-- ==== Sys2Proof/Machine/Core.lean ====
section
/-! DEFINITION. The machine as the host sees it. -/

def Sys2Proof.core : Host.Core :=
  { State := Sys2Proof.Machine.State
    Fault := Sys2Proof.Machine.Fault
    Refusal := Sys2Proof.Machine.Refusal
    step := Sys2Proof.Machine.step
    reset := Sys2Proof.Machine.State.reset }
end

* * * * *

Task brief →
Report every line from the material above that mentions the word "State".

Final answer →
  { State := Sys2Proof.Machine.State
    reset := Sys2Proof.Machine.State.reset }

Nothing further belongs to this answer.